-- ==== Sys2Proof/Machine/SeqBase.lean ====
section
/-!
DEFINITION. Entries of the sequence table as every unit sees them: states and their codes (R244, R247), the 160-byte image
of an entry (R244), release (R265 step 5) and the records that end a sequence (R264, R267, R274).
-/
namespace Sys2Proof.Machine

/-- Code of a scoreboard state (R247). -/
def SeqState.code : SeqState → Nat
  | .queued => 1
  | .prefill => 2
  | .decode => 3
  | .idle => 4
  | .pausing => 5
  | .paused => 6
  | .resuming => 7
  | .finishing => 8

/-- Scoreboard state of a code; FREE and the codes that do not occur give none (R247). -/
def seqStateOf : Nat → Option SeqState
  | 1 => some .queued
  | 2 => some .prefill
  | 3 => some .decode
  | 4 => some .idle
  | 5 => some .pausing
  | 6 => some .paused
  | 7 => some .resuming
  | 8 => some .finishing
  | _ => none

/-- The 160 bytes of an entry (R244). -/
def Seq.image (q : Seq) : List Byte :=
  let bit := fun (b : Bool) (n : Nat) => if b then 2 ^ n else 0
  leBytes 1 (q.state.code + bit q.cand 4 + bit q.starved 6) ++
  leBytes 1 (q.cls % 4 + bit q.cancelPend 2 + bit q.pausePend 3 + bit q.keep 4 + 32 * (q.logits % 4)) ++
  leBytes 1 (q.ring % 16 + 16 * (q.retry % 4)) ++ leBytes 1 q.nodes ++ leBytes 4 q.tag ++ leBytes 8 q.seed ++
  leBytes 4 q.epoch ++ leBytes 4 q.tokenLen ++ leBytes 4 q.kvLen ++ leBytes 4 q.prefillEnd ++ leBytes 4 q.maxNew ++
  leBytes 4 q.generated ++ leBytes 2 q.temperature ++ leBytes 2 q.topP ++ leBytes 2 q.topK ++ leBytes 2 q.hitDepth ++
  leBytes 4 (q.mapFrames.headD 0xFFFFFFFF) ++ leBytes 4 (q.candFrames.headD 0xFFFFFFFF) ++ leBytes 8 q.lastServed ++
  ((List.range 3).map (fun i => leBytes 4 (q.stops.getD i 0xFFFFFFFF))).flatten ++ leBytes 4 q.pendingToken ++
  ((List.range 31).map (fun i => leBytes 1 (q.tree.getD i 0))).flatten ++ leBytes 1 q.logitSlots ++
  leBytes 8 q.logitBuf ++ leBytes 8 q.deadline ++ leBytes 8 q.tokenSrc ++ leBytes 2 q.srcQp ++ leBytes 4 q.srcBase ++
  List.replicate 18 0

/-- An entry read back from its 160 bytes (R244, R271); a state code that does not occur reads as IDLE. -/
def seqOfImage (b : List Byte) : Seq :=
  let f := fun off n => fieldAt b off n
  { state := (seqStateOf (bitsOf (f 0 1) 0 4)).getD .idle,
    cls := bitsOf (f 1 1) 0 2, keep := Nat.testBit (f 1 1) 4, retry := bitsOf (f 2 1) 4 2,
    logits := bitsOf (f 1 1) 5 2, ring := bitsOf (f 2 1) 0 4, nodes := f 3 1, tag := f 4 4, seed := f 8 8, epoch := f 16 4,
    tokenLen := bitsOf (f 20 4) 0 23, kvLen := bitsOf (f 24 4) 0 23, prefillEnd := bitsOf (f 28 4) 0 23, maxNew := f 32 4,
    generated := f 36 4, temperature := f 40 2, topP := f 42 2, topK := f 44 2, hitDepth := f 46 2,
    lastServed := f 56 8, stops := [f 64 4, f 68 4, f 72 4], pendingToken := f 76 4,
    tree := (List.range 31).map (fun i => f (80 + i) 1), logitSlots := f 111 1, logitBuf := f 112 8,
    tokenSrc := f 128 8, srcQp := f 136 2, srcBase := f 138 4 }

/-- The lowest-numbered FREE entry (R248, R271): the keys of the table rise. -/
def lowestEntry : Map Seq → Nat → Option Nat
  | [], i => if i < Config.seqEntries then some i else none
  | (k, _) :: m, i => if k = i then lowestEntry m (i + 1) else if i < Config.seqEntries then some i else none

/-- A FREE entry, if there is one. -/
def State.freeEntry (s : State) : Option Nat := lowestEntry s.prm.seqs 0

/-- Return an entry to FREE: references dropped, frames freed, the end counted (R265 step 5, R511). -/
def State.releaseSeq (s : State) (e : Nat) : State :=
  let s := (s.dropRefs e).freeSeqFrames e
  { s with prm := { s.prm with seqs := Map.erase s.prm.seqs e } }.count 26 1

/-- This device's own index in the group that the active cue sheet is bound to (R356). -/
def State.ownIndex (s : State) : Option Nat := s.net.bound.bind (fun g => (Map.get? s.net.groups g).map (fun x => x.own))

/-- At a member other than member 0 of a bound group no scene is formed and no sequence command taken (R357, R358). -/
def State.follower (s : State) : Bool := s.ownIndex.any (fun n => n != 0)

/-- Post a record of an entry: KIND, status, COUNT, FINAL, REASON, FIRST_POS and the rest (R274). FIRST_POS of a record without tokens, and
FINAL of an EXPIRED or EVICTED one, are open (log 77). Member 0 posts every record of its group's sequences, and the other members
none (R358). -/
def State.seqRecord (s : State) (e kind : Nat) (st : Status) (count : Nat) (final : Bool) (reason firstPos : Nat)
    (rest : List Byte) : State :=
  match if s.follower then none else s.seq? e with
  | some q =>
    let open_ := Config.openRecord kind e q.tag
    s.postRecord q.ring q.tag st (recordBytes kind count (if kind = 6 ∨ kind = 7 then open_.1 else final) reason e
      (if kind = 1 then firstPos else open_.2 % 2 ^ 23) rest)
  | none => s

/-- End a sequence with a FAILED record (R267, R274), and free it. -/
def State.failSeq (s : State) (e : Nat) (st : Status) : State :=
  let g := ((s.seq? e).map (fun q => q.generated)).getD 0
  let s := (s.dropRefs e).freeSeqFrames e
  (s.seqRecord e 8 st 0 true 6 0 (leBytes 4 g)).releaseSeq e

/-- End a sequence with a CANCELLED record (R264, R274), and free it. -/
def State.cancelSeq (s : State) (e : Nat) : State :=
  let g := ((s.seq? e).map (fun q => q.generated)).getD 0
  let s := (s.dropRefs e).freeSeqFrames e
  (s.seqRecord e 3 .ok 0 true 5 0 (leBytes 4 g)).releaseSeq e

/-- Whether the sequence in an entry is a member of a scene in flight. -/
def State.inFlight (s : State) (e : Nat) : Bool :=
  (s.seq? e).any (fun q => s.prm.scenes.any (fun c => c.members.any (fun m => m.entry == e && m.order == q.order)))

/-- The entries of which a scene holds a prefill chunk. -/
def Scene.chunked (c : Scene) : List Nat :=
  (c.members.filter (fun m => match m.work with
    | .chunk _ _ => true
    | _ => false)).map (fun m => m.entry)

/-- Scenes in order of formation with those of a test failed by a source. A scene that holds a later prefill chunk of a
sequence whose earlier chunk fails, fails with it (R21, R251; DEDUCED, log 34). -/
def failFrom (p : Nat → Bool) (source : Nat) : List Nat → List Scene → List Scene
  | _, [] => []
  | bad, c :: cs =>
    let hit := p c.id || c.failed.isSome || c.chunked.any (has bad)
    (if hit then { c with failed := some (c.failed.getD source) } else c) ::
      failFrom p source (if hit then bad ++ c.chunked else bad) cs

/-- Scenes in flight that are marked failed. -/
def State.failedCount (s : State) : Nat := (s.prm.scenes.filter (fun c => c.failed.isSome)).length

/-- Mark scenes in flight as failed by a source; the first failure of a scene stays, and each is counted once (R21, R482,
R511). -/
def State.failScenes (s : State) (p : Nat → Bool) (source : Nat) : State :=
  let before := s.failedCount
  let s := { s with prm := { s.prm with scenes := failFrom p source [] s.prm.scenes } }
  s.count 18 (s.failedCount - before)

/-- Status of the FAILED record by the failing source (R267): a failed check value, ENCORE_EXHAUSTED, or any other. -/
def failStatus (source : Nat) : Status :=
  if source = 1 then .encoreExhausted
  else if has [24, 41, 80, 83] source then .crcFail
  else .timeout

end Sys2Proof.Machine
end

□ □ □ □ □ □ □

- **ASSIGNMENT**: Only the lines from the start of the listing through the line with "def seqStateOf : Nat → Option SeqState" should be repeated, each exactly as it stands.

- **ANSWER BOX**:
-- ==== Sys2Proof/Machine/SeqBase.lean ====
section
/-!
DEFINITION. Entries of the sequence table as every unit sees them: states and their codes (R244, R247), the 160-byte image
of an entry (R244), release (R265 step 5) and the records that end a sequence (R264, R267, R274).
-/
namespace Sys2Proof.Machine

/-- Code of a scoreboard state (R247). -/
def SeqState.code : SeqState → Nat
  | .queued => 1
  | .prefill => 2
  | .decode => 3
  | .idle => 4
  | .pausing => 5
  | .paused => 6
  | .resuming => 7
  | .finishing => 8

/-- Scoreboard state of a code; FREE and the codes that do not occur give none (R247). -/
def seqStateOf : Nat → Option SeqState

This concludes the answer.